I have come out as ftm to my family in the past couple months and they have been very supportive. I am in a weird place where I really feel no connection to my birth name since it is so feminine and it just doesn't feel at all like my name even though it is legally but then I still don't feel like I have a new name that really feels like mine yet so I kinda feel like no one at the moment. It just feels weird to not have a name I strongly associate with. It is holding me back in finding a new job and overall getting more social again because I just don't feel confident with a new name. I've tried a few out and it just feels weird. Maybe I need to give it time. I have so far chosen all male names and part of what feels weird is that I know that my identity is male but right now I just don't see that when I look in the mirror so it makes me feel self conscious to use a very masculine name and kinda feels weird when people call me it. I am starting to like the idea of a neutral name. I also am having trouble with the concept of naming myself. I asked my parents what they would have named me if I was a boy and they didn't really have a name they really liked for a boy. The ones they were thinking of were just ones I couldn't see using except maybe the name Neil. But again I am not feeling a little better with the idea of a neutral name. I like one that won't box me in to either gender. I also want a name that is not supper common but that I will still be taken seriously with.
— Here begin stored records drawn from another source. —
/-! ## Device requests and the settings store -/

theorem identity_eq (s : State) : s.identity =
    ([0x3D, 0x01, 0xB0, 0x01, (match s.resetCause with | .powerOn => 0 | .resetLine => 1 | .resetRequest => 2),
      if s.store.valid then 0 else 1, if s.store.saving.isSome then 1 else 0] : List Byte) ++
      beBytes 4 s.lineTime.toNat := by
  have hcause (c : ResetCause) : beBytes 1 c.code =
      [match c with | .powerOn => 0 | .resetLine => 1 | .resetRequest => 2] := by cases c <;> rfl
  have hvalid (b : Bool) : beBytes 1 (if b then 0 else 1) = [if b then 0 else 1] := by cases b <;> rfl
  have hsaving (b : Bool) : beBytes 1 (if b then 1 else 0) = [if b then 1 else 0] := by cases b <;> rfl
  rw [State.identity, hcause, hvalid, hsaving]
  rfl

/-- The items of GET_LINK_STATUS on the state that the request has left (R190). -/
theorem linkStatus_popInput (s : State) : s.popInput.link.status =
    [s.link.goodFrames, s.link.badFrames, s.link.discarded, s.link.repliesSent, s.link.noticesSent,
      s.link.dropped].flatMap (fun c => beBytes 2 c.toNat) ++
      [byte (s.link.input.length - 1), byte s.link.output.length, byte s.link.notices] := by
  have hinput : s.popInput.link.input.length = s.link.input.length - 1 := List.length_drop
  rw [Link.status, hinput, List.append_assoc, List.append_assoc, beBytes_one, beBytes_one, beBytes_one]
  rfl

theorem getLinkStatus_of_clear {clear : Byte} (hz : clear = 0) (s : State) :
    getLinkStatus tag [clear] s = s.ok 0x04 tag s.link.status := by
  subst hz
  rfl

theorem onOff_of_ne_zero {b : Byte} (h : b ≠ 0) : onOff [b] 0 = true := by
  have hnat : b.toNat ≠ 0 := fun e => h (BitVec.eq_of_toNat_eq e)
  simp [onOff, item_one (payload := [b]) (off := 0) rfl, hnat]

/-- The end of a save raises SAVE_DONE on the state with the snapshot as its image (R193). -/
theorem exec_saveWriteEnd {im : Image} (h : s.store.saving = some im) (agrees : Bool) :
    exec (.saveWriteEnd agrees) s = .next (State.raise { s with store := ⟨im, agrees, none⟩ } (.saveDone agrees)) := by
  refine congrArg Host.Outcome.next ?_
  unfold State.endSave
  rw [h]

end Sys2Proof.Machine

namespace Sys2Proof
open Machine

/-- Settles O9: by the row of the code table that a request code has (`codedRequest_takesCode`). -/
theorem requestTakerChecks : Obligations.RequestTakerChecks := by
  refine ⟨fun s i code tag payload n hi hn htake => ?_, fun s i code tag payload hi htake => ?_⟩
  · obtain ⟨len, act, hruns, hlen, hlane, hstation⟩ := codedRequest_takesCode code tag payload i hi
    obtain rfl : n = len := requestLengths_unique _ hn _ hlen rfl
    refine ⟨fun hbad => ?length, fun hl hc hhigh => ?lane, fun hl hc hhigh => ?station⟩
    case length => exact (hruns s).trans (congrArg Host.Outcome.next (takeRequest_badLength act htake hbad))
    case lane =>
      exact (exec_taken (hruns s) htake hl).trans (congrArg Host.Outcome.next (hlane hc (laneItem_none hhigh) _))
    case station =>
      exact (exec_taken (hruns s) htake hl).trans
        (congrArg Host.Outcome.next (hstation hc (stationItem_none hhigh) _))
  · obtain ⟨len, act, hruns, -⟩ := codedRequest_takesCode code tag payload i hi
    exact (hruns s).trans (congrArg Host.Outcome.next (takeRequest_idle act htake))

/-- Settles O8. -/
theorem unknownRequestAnswered : Obligations.UnknownRequestAnswered := by
  intro s tag kind payload htake hkind
  refine congrArg Host.Outcome.next (if_pos ?_)
  rw [htake, hkind]
  rfl

/-- Settles O10. -/
theorem frameSentLeavesQueue : Obligations.FrameSentLeavesQueue := by
  intro s f fs hphase hout hreset
  have hworks : s.works = true := works_of_working hphase
  refine congrArg Host.Outcome.next ((if_pos hworks).trans ?_)
  rw [frameGone_counts hout hreset, sent_eq hout]

/-- Settles O11. -/
theorem deviceReadsReply : Obligations.DeviceReadsReply := by
  refine ⟨fun s tag b htake => ?identify, fun s tag clear htake => ?link, fun s tag b htake => ?lines⟩
  case identify =>
    rw [exec_taken (act := identify tag [b]) rfl htake rfl, identify, identity_eq]
    rfl
  case link =>
    refine ⟨_, exec_taken (act := getLinkStatus tag [clear]) rfl htake rfl, ?_⟩
    by_cases hz : clear = 0
    · rw [getLinkStatus_of_clear hz]
      refine ⟨?_, rfl, fun _ => ?_, fun h => absurd hz h⟩
      · rw [linkStatus_popInput]
        rfl
      · simp [State.ok, State.answer, State.pushFrame, State.popInput, State.answered]
    · have hclear : getLinkStatus tag [clear] s.popInput =
          (s.popInput.ok 0x04 tag s.popInput.link.status).withLink Link.cleared :=
        if_pos (onOff_of_ne_zero hz)
      rw [hclear]
      rw [linkStatus_popInput]
      refine ⟨rfl, rfl, fun h => absurd h hz, fun _ => ⟨rfl, rfl, rfl, rfl, rfl, rfl, rfl, rfl, rfl⟩⟩
  case lines => exact exec_taken (act := getLines tag [b]) rfl htake rfl

/-- Settles O12. -/
theorem resetDeviceAnswered : Obligations.ResetDeviceAnswered := fun _ tag b htake =>
  ⟨_, exec_taken (act := resetDevice tag [b]) rfl htake rfl, rfl, fun r => takeable_of_resetTaken rfl r⟩

/-- Settles O13. -/
theorem savingSettings : Obligations.SavingSettings := by
  refine ⟨fun s tag b htake => ?taken, fun s agrees im him => ?done⟩
  case taken =>
    rw [exec_taken (act := saveSettings tag [b]) rfl htake rfl]
    refine congrArg Host.Outcome.next ?_
    unfold saveSettings
    by_cases hs : s.store.saving.isSome = true
    · rw [if_pos hs]
      exact if_pos hs
    · rw [if_neg hs]
      exact if_neg hs
  case done =>
    refine ⟨_, exec_saveWriteEnd him agrees, State.raise_store .., ?_, State.raise_lanes .., State.raise_trace ..,
      State.raise_device ..⟩
    rw [raise_deviceFlag _ _ _ (by omega)]
    simp [Event.lane?, Event.kind]

/-- Settles O41. -/
theorem millTripReleased : Obligations.MillTripReleased := by
  intro s tag b htake
  rw [exec_taken (act := releaseMillTrip tag [b]) rfl htake rfl]
  refine ⟨fun h => congrArg Host.Outcome.next (if_pos h), fun h => congrArg Host.Outcome.next ?_⟩
  refine (if_neg (Bool.eq_false_iff.mp h)).trans ?_
  have hcode : (if s.millTripLatch then Result.released.code else Result.noChange.code) =
      (if s.millTripLatch then 11 else 0 : Byte) := rfl
  rw [← hcode]
  rfl

/-- Settles O59: a per-command law of the model's own (`RequestShape`). -/
theorem requestsNameTheirCommands : Obligations.RequestsNameTheirCommands := by
  intro i r hw hr
  cases i with
  | powerApplied => exact Laws.RequestShape.powerApplied hw r hr
  | rstNAsserted => exact Laws.RequestShape.rstNAsserted hw r hr
  | rstNReleased => exact Laws.RequestShape.rstNReleased hw r hr
  | plantLinkFrame _ => exact Laws.RequestShape.plantLinkFrame _ hw r hr
  | plantLinkGapTimeout => exact Laws.RequestShape.plantLinkGapTimeout hw r hr
  | unknownRequest _ _ _ => exact Laws.RequestShape.unknownRequest _ _ _ hw r hr
  | frameSent => exact Laws.RequestShape.frameSent hw r hr
  | identify _ _ => exact Laws.RequestShape.identify _ _ hw r hr
  | resetDevice _ _ => exact Laws.RequestShape.resetDevice _ _ hw r hr
  | saveSettings _ _ => exact Laws.RequestShape.saveSettings _ _ hw r hr
  | saveWriteEnd _ => exact Laws.RequestShape.saveWriteEnd _ hw r hr
  | getLinkStatus _ _ => exact Laws.RequestShape.getLinkStatus _ _ hw r hr
  | getLaneStatus _ _ => exact Laws.RequestShape.getLaneStatus _ _ hw r hr
  | setLaneGeometry _ _ => exact Laws.RequestShape.setLaneGeometry _ _ hw r hr
  | getLaneGeometry _ _ => exact Laws.RequestShape.getLaneGeometry _ _ hw r hr
  | setTimebase _ _ => exact Laws.RequestShape.setTimebase _ _ hw r hr
  | setScale _ _ => exact Laws.RequestShape.setScale _ _ hw r hr
  | switchSource _ _ => exact Laws.RequestShape.switchSource _ _ hw r hr
  | abortSwitch _ _ => exact Laws.RequestShape.abortSwitch _ _ hw r hr
  | startLane _ _ => exact Laws.RequestShape.startLane _ _ hw r hr
  | stopLane _ _ => exact Laws.RequestShape.stopLane _ _ hw r hr
  | clearHalt _ _ => exact Laws.RequestShape.clearHalt _ _ hw r hr
  | resetLane _ _ => exact Laws.RequestShape.resetLane _ _ hw r hr
  | setClassEntry _ _ => exact Laws.RequestShape.setClassEntry _ _ hw r hr
  | getClassEntry _ _ => exact Laws.RequestShape.getClassEntry _ _ hw r hr
  | setProfile _ _ => exact Laws.RequestShape.setProfile _ _ hw r hr
  | getProfile _ _ => exact Laws.RequestShape.getProfile _ _ hw r hr
  | setStation _ _ => exact Laws.RequestShape.setStation _ _ hw r hr
  | enableStation _ _ => exact Laws.RequestShape.enableStation _ _ hw r hr
  | disableStation _ _ => exact Laws.RequestShape.disableStation _ _ hw r hr
  | getStationStatus _ _ => exact Laws.RequestShape.getStationStatus _ _ hw r hr
  | closeLot _ _ => exact Laws.RequestShape.closeLot _ _ hw r hr
  | setLotLimit _ _ => exact Laws.RequestShape.setLotLimit _ _ hw r hr
  | getLotProgress _ _ => exact Laws.RequestShape.getLotProgress _ _ hw r hr
  | getLotResult _ _ => exact Laws.RequestShape.getLotResult _ _ hw r hr
  | injectStart _ _ => exact Laws.RequestShape.injectStart _ _ hw r hr
  | injectStop _ _ => exact Laws.RequestShape.injectStop _ _ hw r hr
  | setLineConfig _ _ => exact Laws.RequestShape.setLineConfig _ _ hw r hr
  | getLines _ _ => exact Laws.RequestShape.getLines _ _ hw r hr
  | setChutePolicy _ _ => exact Laws.RequestShape.setChutePolicy _ _ hw r hr
  | setBusyEnables _ _ => exact Laws.RequestShape.setBusyEnables _ _ hw r hr
  | holdFeed _ _ => exact Laws.RequestShape.holdFeed _ _ hw r hr
  | releaseFeed _ _ => exact Laws.RequestShape.releaseFeed _ _ hw r hr
  | releaseMillTrip _ _ => exact Laws.RequestShape.releaseMillTrip _ _ hw r hr
  | readTrace _ _ => exact Laws.RequestShape.readTrace _ _ hw r hr
  | clearTrace _ _ => exact Laws.RequestShape.clearTrace _ _ hw r hr
  | getEvents _ _ => exact Laws.RequestShape.getEvents _ _ hw r hr
  | clearEvents _ _ => exact Laws.RequestShape.clearEvents _ _ hw r hr
  | setNotices _ _ => exact Laws.RequestShape.setNotices _ _ hw r hr
  | setStatusPeriod _ _ => exact Laws.RequestShape.setStatusPeriod _ _ hw r hr
  | statusDue => exact Laws.RequestShape.statusDue hw r hr
  | sensorFrameRejected _ _ _ => exact Laws.RequestShape.sensorFrameRejected _ _ _ hw r hr
  | sensorLinkGapTimeout _ _ => exact Laws.RequestShape.sensorLinkGapTimeout _ _ hw r hr
  | headIdle _ _ _ => exact Laws.RequestShape.headIdle _ _ _ hw r hr
  | detection _ _ _ => exact Laws.RequestShape.detection _ _ _ hw r hr
  | encoderPhaseChange _ _ _ => exact Laws.RequestShape.encoderPhaseChange _ _ _ hw r hr
  | nominalCount _ => exact Laws.RequestShape.nominalCount _ hw r hr
  | valveBarFrameSent _ _ => exact Laws.RequestShape.valveBarFrameSent _ _ hw r hr
  | settlePeriodEnd _ => exact Laws.RequestShape.settlePeriodEnd _ hw r hr
  | encoderMonitorExpiry _ => exact Laws.RequestShape.encoderMonitorExpiry _ hw r hr
  | maxOpenTimeExpiry _ _ => exact Laws.RequestShape.maxOpenTimeExpiry _ _ hw r hr
  | rawLineChange _ _ => exact Laws.RequestShape.rawLineChange _ _ hw r hr
  | debounceExpiry _ => exact Laws.RequestShape.debounceExpiry _ hw r hr
  | rawAirOkChange _ _ => exact Laws.RequestShape.rawAirOkChange _ _ hw r hr
  | rawPlantStopAsserted => exact Laws.RequestShape.rawPlantStopAsserted hw r hr
  | rawPlantStopReleased => exact Laws.RequestShape.rawPlantStopReleased hw r hr
  | lotTimeAccrual => exact Laws.RequestShape.lotTimeAccrual hw r hr
  | powerLost => exact Laws.RequestShape.powerLost hw r hr
  | partBeginsToWork => exact Laws.RequestShape.partBeginsToWork hw r hr

end Sys2Proof
end

section
/-! What a payload spells (R179): each record that a request carries is taken exactly where the payload spells it
with every item in range, and the bytes that a record is sent as spell it. -/

namespace Sys2Proof.Machine

variable {p : List Byte}

/-! ## Items -/

theorem fromBe_lt (bs : List Byte) : fromBe bs < 256 ^ bs.length := by
  induction bs using List.reverseRecOn with
  | nil => decide
  | append_singleton bs b ih =>
    have hb := b.isLt
    rw [fromBe_append, fromBe_singleton, List.length_append, List.length_singleton,
      pow_succ 256 bs.length, pow_one]
    omega

theorem item_lt (p : List Byte) (off len : Nat) : item p off len < 256 ^ len :=
  (fromBe_lt _).trans_le (Nat.pow_le_pow_right (by omega) (List.length_take_le _ _))

theorem item_one_le (p : List Byte) (off : Nat) : item p off 1 ≤ 255 := by
  have h := item_lt p off 1
  omega

theorem item_two_le (p : List Byte) (off : Nat) : item p off 2 ≤ 65535 := by
  have h := item_lt p off 2
  omega

/-- The number that the two bytes of a number below 2^16 spell. -/
theorem two_bytes {x : Nat} (h : x ≤ 65535) : x / 256 % 256 * 256 + x % 256 = x := by omega

theorem laneItem_some {l : LaneId} (h : item p 0 1 = l.val) : laneItem p 0 = some l := by
  have hlt : item p 0 1 < 4 := h ▸ l.isLt
  rw [laneItem, dif_pos hlt]
  exact congrArg some (Fin.ext h)

theorem stationItem_some {st : StationId} (h : item p 1 1 = st.val) : stationItem p 1 = some st := by
  have hlt : item p 1 1 < 3 := h ▸ st.isLt
  rw [stationItem, dif_pos hlt]
  exact congrArg some (Fin.ext h)

theorem profileItem_eq_some {off : Nat} {i : Fin 8} : profileItem p off = some i ↔ i.val = item p off 1 := by
  unfold profileItem
  constructor
  · intro h
    split at h
    · injection h with h
      rw [← h]
    · cases h
  · intro h
    rw [dif_pos (h ▸ i.isLt)]
    exact congrArg some (Fin.ext h.symm)

theorem columnItem_eq_some {off : Nat} {c : Fin 32} : columnItem p off = some c ↔ c.val = item p off 1 := by
  unfold columnItem
  constructor
  · intro h
    split at h
    · injection h with h
      rw [← h]
    · cases h
  · intro h
    rw [dif_pos (h ▸ c.isLt)]
    exact congrArg some (Fin.ext h.symm)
But then again I am a street performer and in the entertainment field so it probably wouldn't hurt my career to have a weird name since I've always sorta planned on doing my own thing. It is just so hard for me to pick one. Does anyone have any suggestions for me on how to feel confident in a name and find the right one? Or any suggestions of good neutral names? Or even good male names. I like the idea of a neutral name but have trouble finding ones I like the sound of.
Here are some I have been thinking of;
-Carter (I have always really liked this but now I see it is really common for babies and I'm not sure if it would be a bad idea to take it because it might seem trendy)
-Quincy
-Sawyer
-Dallas (Everyone seems to think this is too texas but I have an association with it from someone I looked up to as a kid, still don't want everyone to just think of texas)
-Phoenix (not sure if this would be too different or out there. I just want my extended family to take me seriously when I tell them so I'm not sure if a name like this would affect that. I like that it symbolizes rebirth)
-Zay (I'm not even sure if this is a name but it's kinda cool)
-Keegan
-Harley
-Also thought of using the initials CJ or JJ
-Beck
I do like a few male names like; Isaiah, Forrest, Everett, River. I am open to male names if it feels right.
I like the idea of having a neutral name but I'm struggling to find one that really fits. Anyways, thanks if you read all of this. I'm sure people ask things like this all the time but I have just been so indecisive about this and having trouble committing to a name. Also, I just hate the idea of having to insist on everyone getting used to calling me something different. It just feels so awkward but necessary.